Вопрос застал его врасплох, он запнулся, посмотрел на меня в недоумении, никак не ждал экзамена по технологии, развел руками.
– Да как… делал и все…
– Но все-таки?
Он подумал, почесал в затылке.
– А что там трудного? Укладываешь внахлест, как у рыбы чешуя, чтоб вода стекала. В каждой черепичке дырочка, туда гвоздик, чтобы закрепить на месте…
– А шляпку гвоздика?
Он переспросил с беспокойством:
– Шляпку? А что со шляпкой?
– Чем-то заливал? – спросил я. – Или замазывал? Смолой или клеем?
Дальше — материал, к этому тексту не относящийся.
-- ==== Sys2Proof/Machine/Time.lean ====
section
/-! DEFINITION. Counter synchronisation: parents, TIME messages and timestamp blocks (R31 to R36, Table TICK-1). -/

namespace Sys2Proof.Machine

open Sys2Proof

/-- The job is ARMED or RUNNING: the counter never steps (R31, R34). -/
def Dev.keepsTime (d : Dev) : Bool := d.job.phase = .armed || d.job.phase = .running

/-- The port that a parent field names: [7] valid, [6:0] port code (R57). -/
def parentPort (field : Nat) : Option (Fin 81) := if bitAt field 7 then portOfCode (field % 128) else none

/-- The port carries timestamp blocks: QUARANTINE or UP (Table FAB-2). -/
def Port.timed (p : Port) : Bool := p.state = .quarantine || p.state = .up

/-- The primary parent's port. -/
def Dev.primary (d : Dev) : Option (Fin 81) := parentPort (d.rd .tickSyncPrimary)
/-- The backup parent's port. -/
def Dev.backup (d : Dev) : Option (Fin 81) := parentPort (d.rd .tickSyncBackup)
/-- The port of the parent that steers the counter. -/
def Dev.parent (d : Dev) : Option (Fin 81) := if d.sync.onBackup then d.backup else d.primary
/-- The other parent's port. -/
def Dev.otherParent (d : Dev) : Option (Fin 81) := if d.sync.onBackup then d.primary else d.backup

/-- A port, if named, carries timestamps. -/
def Dev.portTimed (d : Dev) (p : Option (Fin 81)) : Bool :=
  match p with
  | none => false
  | some i => d.fab.ports[i].timed

/-- This device is the time root: LOCKED by definition (Table TICK-5). -/
def Dev.isRoot (d : Dev) : Bool := d.rd .tickSyncRoot = 1

/-- The synchronisation state that TICK_SYNC_STATE reports. -/
def Dev.syncState (d : Dev) : SyncState := if d.isRoot then .locked else d.sync.state

/-- The counter counts as LOCKED for arming: LOCKED or HOLDOVER (R35). -/
def Dev.lockedForArm (d : Dev) : Bool := d.syncState = .locked || d.syncState = .holdover

/-- Set the synchronisation. -/
def Dev.setSync (d : Dev) (y : Sync) : Dev := { d with sync := y }

/-- After a change of port states: with neither parent up the device has been without a parent since now;
otherwise it has one. A parent that went down leaves LOCKED for HOLDOVER, and the other parent steers if it
is up; in COARSE the backup parent steers only while the primary's port is down (Table TICK-1). Where the same parent's
port comes up again in HOLDOVER, the 20,000,000 counts end, and the next offset leads to TRACKING. A backup that steers
goes on steering when the primary's port comes up, and gives way to the primary when its own goes down.
(log 47 DEDUCED, 77 DESIGN CHOICE) -/
def Dev.parentsChanged (d : Dev) (k : Clock) : Dev :=
  if d.isRoot then d
  else
    let y := d.sync
    let mine := d.portTimed d.parent
    let other := d.portTimed d.otherParent
    if mine && !(y.state = .coarse && y.onBackup && other) then d.setSync { y with orphan := none }
    else if other then
      match y.state with
      | .locked => d.setSync { y with state := .tracking, onBackup := !y.onBackup, good := 0, orphan := none }
      | .holdover => d.setSync { y with state := .tracking, onBackup := !y.onBackup, good := 0, orphan := none }
      | .tracking => d.setSync { y with onBackup := !y.onBackup, good := 0, orphan := none }
      | .coarse => d.setSync { y with onBackup := !y.onBackup, orphan := none }
      | _ => d
    else
      let o := match y.orphan with | some c => some c | none => some k.count
      match y.state with
      | .locked => d.setSync { y with state := .holdover, orphan := o }
      | .unset => d
      | .lost => d
      | _ => d.setSync { y with orphan := o }

/-- The packet is a TIME message that R444 lets through: its MAC verifies, or before the join the counter is
UNSET. -/
def Dev.timeLetIn (d : Dev) (k : Clock) (p : Packet) : Bool :=
  if d.sec.fixed then d.macOk k p else d.sync.state = .unset

/-- TIME_MESSAGE: in UNSET and COARSE the counter is set from the root's count; other states ignore it
(R34, Table TICK-1). In COARSE it starts the 20,000,000 counts without a parent anew. (log 77 DESIGN CHOICE) A message
that R444 does not let through is dropped and counted. -/
def execTimeMessage (p : Packet) (s : State) : Result :=
  let letIn := s.dev.timeLetIn s.clk p
  let takes := p.op = 0x70 && letIn && !s.dev.isRoot && !s.dev.keepsTime &&
    (s.dev.sync.state = .unset || s.dev.sync.state = .coarse)
  s.act (fun k => if takes then k.setCount (field p.payload 0 8) else k) fun k d =>
    if p.op ≠ 0x70 then none
    else if !letIn then some (d.count .secMacDrop)
    else if takes then some ((d.setSync { d.sync with state := .coarse, good := 0, orphan := none }).parentsChanged k)
    else none

/-- Twice the offset of the partner from this device, ((t2 − t1) − (t4 − t3)) (R33). (log 47 DEDUCED) -/
def twiceOffset (t1 t2 t3 t4 : BitVec 64) : Int :=
  ((t2.toNat : Int) - t1.toNat) - ((t4.toNat : Int) - t3.toNat)

/-- An offset of the parent adjusts the counter's rate: every state but UNSET, COARSE and LOST (R34, Table TICK-1). -/
def Dev.steersRate (d : Dev) : Bool := !(d.sync.state = .unset || d.sync.state = .lost || d.sync.state = .coarse)

/-- The next rate adjustment: R34 gives its bound, ±50 ppm, and not its size. In units of 0.01 ppm (Table TICK-7).
(log 47 DEDUCED) -/
def Dev.nextRate (d : Dev) : Int := ((Config.rate d.rates % 10001 : Nat) : Int) - 5000

/-- The rate adjustment is in force, and TICK_OFFSET_RATE shows it (R34, Table TICK-7). (log 47 DEDUCED) -/
def Dev.freeRate (d : Dev) : Dev :=
  { d.wr .tickOffsetRate (untwos 16 d.nextRate) with rates := d.rates + 1 }

/-- The state after an offset on the current parent. `h` is twice the offset in counts. (log 47 DEDUCED) -/
def Sync.measured (y : Sync) (h : Int) : Sync :=
  match y.state with
  | .coarse => { y with state := .tracking, good := 0, orphan := none }
  | .locked =>
    if h.natAbs > 8 then { y with state := .tracking, good := 0 } else y
  | .tracking =>
    let g := if h.natAbs ≤ 4 then y.good + 1 else 0
    if g ≥ 16 then { y with state := .locked, good := g } else { y with good := g }
  | .holdover => { y with state := .tracking, good := 0, orphan := none }
  | _ => y

/-- SYNC_PARENT_TIMEOUT: 20,000,000 counts without a parent move the counter to LOST (Table TICK-1). While a
job is RUNNING its frame ends at the boundary and no further frame opens (R36). -/
def execSyncParentTimeout (s : State) : Result :=
  s.act (fun k => match s.dev.sync.orphan with | some c => k.toCount (c + 20000000) | none => k) fun _ d =>
    let y := d.sync
    let may := match y.state with | .coarse => true | .tracking => true | .holdover => true | _ => false
    if may && y.orphan.isSome && !d.isRoot then
      some ((d.setSync { y with
        state := .lost, orphan := none, lostRun := y.lostRun || d.job.phase = .running
        lostArmed := y.lostArmed || d.job.phase = .armed }).flag .tickEvSyncLost)
    else none

/-- The effect of a completed write of TICK_SYNC_CFG (R35): the parents and the root bit change. LOST is left
for TRACKING, or for COARSE if no job is ARMED or RUNNING; another parent means TRACKING. -/
def Dev.setSyncCfg (d : Dev) (k : Clock) (v : Nat) : Dev :=
  let was := d.parent
  let rootWas := d.isRoot
  let d := ((d.wr .tickSyncPrimary (bitRange v 7 0)).wr .tickSyncBackup (bitRange v 15 8)).wr .tickSyncRoot
    (bitRange v 16 16)
  let y := d.sync
  let y := match y.state with
    | .lost => { y with state := if d.keepsTime then .tracking else .coarse, good := 0, onBackup := false, orphan := none }
    | .locked => if rootWas ≠ d.isRoot || d.parent ≠ was then { y with state := .tracking, good := 0 } else y
    | .holdover => if d.parent ≠ was then { y with state := .tracking, good := 0 } else y
    | .tracking => if d.parent ≠ was then { y with good := 0 } else y
    | _ => y
  (d.setSync (if d.isRoot then { y with state := .locked, orphan := none } else y)).parentsChanged k

end Sys2Proof.Machine
end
Он переступил с ноги на ногу, пробурчал:
– Странные вопросы у вас, ваша светлость… Зачем замазывать?
– А чтобы вода не протекала, – объяснил я. – И чтоб гвозди не ржавели.
Лицо его становилось все серьезнее, он переспросил тупо:
– Ржавели?
– Ну да, – подтвердил я. – У вас что, гвозди не ржавеют?
– Ржавеют? – повторил он. – А это… как?
Холод все больше пронизывал мое тело. Я быстро зыркал и по сторонам, вон из-за амбара показались сыновья хозяина, могучие и приземистые, как питекантропы, из конюшни вышла пышная дочка и с застывшей улыбкой направилась ко мне, как она только оказалась там, а из-за колодца поднялась очень старая женщина, но сухая и жилистая, в обеих руках не кол, а целое бревно…
– Все понятно, – сказал я громко и авторитетно. – Я вас раскусил, ребята! Всем стоять на месте. Я – гроссграф здешних земель. Это значит, что и вы – мои подданные. Я ко всем добр и милостив.
Они не слушали, медленно сжимали кольцо. Я вытащил меч, последний луч закатного солнца упал на блестящее лезвие и обагрил кроваво-красным светом. Хозяин остановился, но его сыновья, хоть и замедлили шаг, но осторожно приближались.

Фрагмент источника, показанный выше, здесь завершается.